> _Exercise instructions_
The line containing "the decoder -/" marks the end, so write out exactly every line from the top of the entries below through that one.

———

theorem LU.sub_word0 (f : LU) (op : BitVec 8) (sub : BitVec 6) : (f.word0 op sub).extractLsb' 0 6 = sub := by
  apply BitVec.eq_of_getLsbD_eq; intro i hi
  simp only [LU.word0, BitVec.getLsbD_extractLsb', BitVec.getLsbD_append, hi, decide_true, Bool.true_and]
  rw [if_pos (by omega)]; congr 1; omega

/-! ## From a row of the opcode table to the decoder -/

/-- What decides on word 0 also decides on both: an instruction whose row reads its two words, and whose word 0 alone is
accepted, decodes. -/
theorem decode_of {w0 w1 : Word} {i j : Instr} (h0 : rawDecode w0 0 = some j) (hj : j.wf0 = true)
    (h : rawDecode w0 w1 = some i) (hi : i.wf = true) : decode w0 w1 = .ok i := by
  simp only [decode, word0Ok, h0, hj, h, hi, if_true]

theorem Instr.wf0_of_wf {i : Instr} (h : i.wf = true) : i.wf0 = true := by
  simp only [Instr.wf, Bool.and_eq_true] at h; exact h.1

theorem rawDecode_lane2 {w0 : Word} (h : w0.getLsbD 31 = false) (h' : w0.getLsbD 30 = true) (w1 : Word) :
    rawDecode w0 w1 = decodeLane2 (opField w0) w0 w1 := by simp only [rawDecode, h, h']; rfl

theorem rawDecode_lane1 {w0 : Word} (h : w0.getLsbD 31 = false) (h' : w0.getLsbD 30 = false) (w1 : Word) :
    rawDecode w0 w1 = decodeLane1 (opField w0) w0 := by simp only [rawDecode, h, h']; rfl

theorem rawDecode_uni2 {w0 : Word} (h : w0.getLsbD 31 = true) (h' : w0.getLsbD 30 = true) (w1 : Word) :
    rawDecode w0 w1 = decodeUni2 (opField w0) w0 w1 := by simp only [rawDecode, h, h']; rfl

theorem rawDecode_uni1 {w0 : Word} (h : w0.getLsbD 31 = true) (h' : w0.getLsbD 30 = false) (w1 : Word) :
    rawDecode w0 w1 = decodeUni1 (opField w0) w0 := by simp only [rawDecode, h, h']; rfl

/-- A row of the LR format that reads every word: its well-formed instructions decode from their words. -/
theorem LR.round {f : LR} (c : LR → Instr) (op : BitVec 8) (h : ∀ w0 w1, decodeLane2 op w0 w1 = some (c (LR.ofWords w0 w1)))
    (h0 : ∀ w0 w1, (c (LR.ofWords w0 0)).wf0 = (c (LR.ofWords w0 w1)).wf0) (hi : (c f).wf = true) :
    decode (f.word0 op) f.word1 = .ok (c f) := by
  obtain ⟨h31, h30, ho⟩ := f.op_word0 op
  have hw := LR.ofWords_words f op
  refine decode_of (j := c (LR.ofWords (f.word0 op) 0)) (by rw [rawDecode_lane2 h31 h30, ho, h]) ?_ ?_ hi
  · rw [h0 _ (f.word1), hw]; exact Instr.wf0_of_wf hi
  · rw [rawDecode_lane2 h31 h30, ho, h, hw]

/-- A row of the LI format that reads every word: its well-formed instructions decode from their words. -/
theorem LI.round {f : LI} (c : LI → Instr) (op : BitVec 8) (h : ∀ w0 w1, decodeLane2 op w0 w1 = some (c (LI.ofWords w0 w1)))
    (h0 : ∀ w0 w1, (c (LI.ofWords w0 0)).wf0 = (c (LI.ofWords w0 w1)).wf0) (hi : (c f).wf = true) :
    decode (f.word0 op) f.imm = .ok (c f) := by
  obtain ⟨h31, h30, ho⟩ := f.op_word0 op
  have hw := LI.ofWords_words f op
  refine decode_of (j := c (LI.ofWords (f.word0 op) 0)) (by rw [rawDecode_lane2 h31 h30, ho, h]) ?_ ?_ hi
  · rw [h0 _ (f.imm), hw]; exact Instr.wf0_of_wf hi
  · rw [rawDecode_lane2 h31 h30, ho, h, hw]

/-- A row of the LM format that reads every word: its well-formed instructions decode from their words. -/
theorem LM.round {f : LM} (c : LM → Instr) (op : BitVec 8) (h : ∀ w0 w1, decodeLane2 op w0 w1 = some (c (LM.ofWords w0 w1)))
    (h0 : ∀ w0 w1, (c (LM.ofWords w0 0)).wf0 = (c (LM.ofWords w0 w1)).wf0) (hi : (c f).wf = true) :
    decode (f.word0 op) f.word1 = .ok (c f) := by
  obtain ⟨h31, h30, ho⟩ := f.op_word0 op
  have hw := LM.ofWords_words f op
  refine decode_of (j := c (LM.ofWords (f.word0 op) 0)) (by rw [rawDecode_lane2 h31 h30, ho, h]) ?_ ?_ hi
  · rw [h0 _ (f.word1), hw]; exact Instr.wf0_of_wf hi
  · rw [rawDecode_lane2 h31 h30, ho, h, hw]

/-- A row of the LB format that reads every word: its well-formed instructions decode from their words. -/
theorem LB.round {f : LB} (c : LB → Instr) (op : BitVec 8) (h : ∀ w0 w1, decodeLane2 op w0 w1 = some (c (LB.ofWords w0 w1)))
    (h0 : ∀ w0 w1, (c (LB.ofWords w0 0)).wf0 = (c (LB.ofWords w0 w1)).wf0) (hi : (c f).wf = true) :
    decode (f.word0 op) f.word1 = .ok (c f) := by
  obtain ⟨h31, h30, ho⟩ := f.op_word0 op
  have hw := LB.ofWords_words f op
  refine decode_of (j := c (LB.ofWords (f.word0 op) 0)) (by rw [rawDecode_lane2 h31 h30, ho, h]) ?_ ?_ hi
  · rw [h0 _ (f.word1), hw]; exact Instr.wf0_of_wf hi
  · rw [rawDecode_lane2 h31 h30, ho, h, hw]
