theorem test_witness_StepMailboxes :
    (∀ i ∈ [Instr.mbput ⟨8, 16, 24, 0, 0⟩, .mbput ⟨8, 16, 24, 1, 0⟩, .mbget ⟨8, 16, 24, 0, 0⟩, .mbstat ⟨8, 16, 0, 0, 0⟩, .mbstat ⟨8, 16, 0, 1, 0⟩],
      (st warp).Issues (view warp) i) ∧ (st warp).noAtoms (view warp) ∧ (st warp).unrecorded ∧ (st warp).memoryOk ∧
    (∀ x ∈ [PairSt.free, .obsWait, .obsReady, .actWait, .ended], (mailed { st := x } [reqOf true 0x100000, reqOf false 0] []).pair 5 = { st := x }) ∧
    (mailed {} [reqOf true 0x100000] []).mbReqs.find? (·.id == 20) = some (reqOf true 0x100000) ∧
    (mailed {} [reqOf false 0] []).mbReqs.find? (·.id == 20) = some (reqOf false 0) ∧ (st warp).warpAt 1 0 = some warp ∧ warp.partitioned ∧
    ((0x100000 : BitVec 64).extractLsb' 44 20).toNat = 0 ∧ ((0x100000 : BitVec 64).extractLsb' 20 24).toNat = 0 + 1 ∧
    (mailed { st := .actWait } [reqOf true 0x100000] [episode]).episode? 5 = some episode ∧ episode.pver = 0 ∧
    ({ st := .ended, endTick := 0 } : Pair).endTick + 1000 ≤ (mailed {} [] []).tick :=
  ⟨all_issue (by decide), (calm_memory (by decide)).2.2.2 _, (calm_memory (by decide)).1, (calm_memory (by decide)).2.1, by decide, by decide,
    by decide, by decide, ⟨by decide, by decide⟩, by decide, by decide, by decide, rfl, by decide⟩

/-! ### Episodes, tasks, the host -/

/-- An EPQ of 16 places at 0x4000 with an accepted descriptor whose window is 0x10000 to 0x10FFF, entry 0x10000, pair 5. -/
def epCells : List Host.Cell := [(0x4002, 1), (0x4009, 0x10), (0x4012, 1), (0x4018, 3), (0x401C, 1), (0x4024, 5), (0x4029, 0x10)]
def epCtx : Ctx := { epqBase := 0x4000, epqSize := 16, epqTail := 1 }
def epState (cells : List Host.Cell) (p : Pair) (es : List Episode) : State :=
  { mappedWith cells epCtx warp with pairs := [(5, p)], episodes := es }
def other (n : Nat) : Episode := { episode with pair := n, tbud := none, ibud := none, core := none, order := n }

theorem test_witness_Episodes :
    ((epState [] {} []).ctxOf 0).epqOn = true ∧ ((5 : Word) - 0).toNat ≤ ((epState [] {} []).ctxOf 0).epqSize.toNat ∧
    ¬((17 : Word) - 0).toNat ≤ ((epState [] {} []).ctxOf 0).epqSize.toNat ∧
    ((mapped {} warp).ctxOf 0).epqOn = false ∧
    (let s := epState epCells {} []
     let bs := s.homeBytes 0x4000 64
     s.xlateNow 0 0x4000 .load = .ok 0x4000 ∧ fieldAt bs 0 8 = 0x10000 ∧ fieldAt bs 8 8 = 0x1000 ∧ fieldAt bs 16 8 = 0x10000 ∧
     bitsOf (fieldAt bs 0x24 4) 0 14 = 5 ∧ fieldAt bs 0x28 8 = 0x1000 ∧ fieldAt bs 0x34 12 = 0 ∧ (s.pair 5).st = .free ∧
     (s.bindWeights 0 0 (.queue 0 8)).2 ≠ .waits ∧ fieldAt ((epState [] {} []).homeBytes 0x4000 64) 8 8 < 4096) ∧
    (∀ p ∈ [({ st := .obsReady } : Pair), { st := .obsWait }, { st := .actWait }, { st := .obsWait, landing := some (reqOf false 0) },
        { st := .obsReady, action := some (7, [1, 2, 3, 4]) }],
      (epState [] p [episode]).episode? 5 = some episode ∧ p.st ≠ .free ∧ p.st ≠ .ended ∧ p.terminal = none) ∧
    (epState [] {} [episode]).xlateNow 0 0x1000 .store = .ok 0x1000 ∧ episode.core.isSome = true ∧ episode.waiting = none ∧
    episode.tbud = some 0 ∧ episode.ibud = some 0 ∧
    (epState [] {} [episode]).xlateNow 0 0x10000 .load = .ok 0x10000 ∧ episode.wbase ≤ 0x10000 ∧ 0x10000 + 4 ≤ episode.wbase + episode.wsize ∧
    (∀ c, c < 16 → ∃ f ∈ (List.range 16).map (fun c => { other c with core := some c }), f.core = some c ∧ f.pair / 4096 = 0) :=
  by and_intros <;> decide

/-- Tables of satp: 0x1000 names 0x2000, that names 0x3000, and that the page at 0x14000, for user mode; ADDI at 0x18000. -/
def satpCells : List Host.Cell := [(0x1000, 0x01), (0x1001, 0x08), (0x2000, 0x01), (0x2001, 0x0C), (0x3000, 0xDF), (0x3001, 0x50)]
def user (satp pc : BitVec 64) : Episode := { episode with satp, pc }
def hart (e : Episode) : State := { epState [] {} [e] with
  mem := satpCells ++ tableCells.take 2 ++ [(0x18000, 0x13)] ++ tableCells.drop 2, pmp := [(0, openPmp)] }

theorem test_witness_Episodes_tables :
    let e := user 0x8000000000000001 0
    let s := hart e
    (∀ at' ∈ [0x1000, 0x2000, 0x3000], s.pmpGrants e .load at' 8 = true ∧ s.xlateNow 0 (globalAddr at') .load = .ok at') ∧
    (∀ x ∈ [(0x1000, 0x801), (0x2000, 0xC01), (0x3000, 0x50DF)], natOfBytes (s.homeBytes x.1 8) = x.2) ∧ signedOf 39 0x10 = signedOf 64 0x10 ∧
    signedOf 39 (2 ^ 38) ≠ signedOf 64 (2 ^ 38) ∧ s.untroubled 0 :=
  ⟨by decide, by decide, by decide, by decide, rfl, rfl, rfl⟩

theorem translates {r : State × UserRes Nat} {s : State} {a : Nat}
    (h : (match r with | (t, .ok b) => decide (t = s ∧ b = a) | _ => false) = true) : r = (s, .ok a) := by
  obtain ⟨t, r⟩ := r
  cases r <;> simp_all

/-- A load through those tables, an access outside the window, and instructions of two and of four bytes. -/
theorem test_witness_Episodes_load : let e := user 0x8000000000000001 0
    (hart e).UserAt e .load 0x10 8 0x14010 0x14010 ∧ (hart e).UserBad e .load (2 ^ 38) 8 :=
  ⟨⟨by decide, by decide, translates (by decide), by decide, by decide, by decide, by decide⟩, by decide, by decide, .inl rfl⟩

———

> _Expected answer_
theorem LU.sub_word0 (f : LU) (op : BitVec 8) (sub : BitVec 6) : (f.word0 op sub).extractLsb' 0 6 = sub := by
  apply BitVec.eq_of_getLsbD_eq; intro i hi
  simp only [LU.word0, BitVec.getLsbD_extractLsb', BitVec.getLsbD_append, hi, decide_true, Bool.true_and]
  rw [if_pos (by omega)]; congr 1; omega

/-! ## From a row of the opcode table to the decoder -/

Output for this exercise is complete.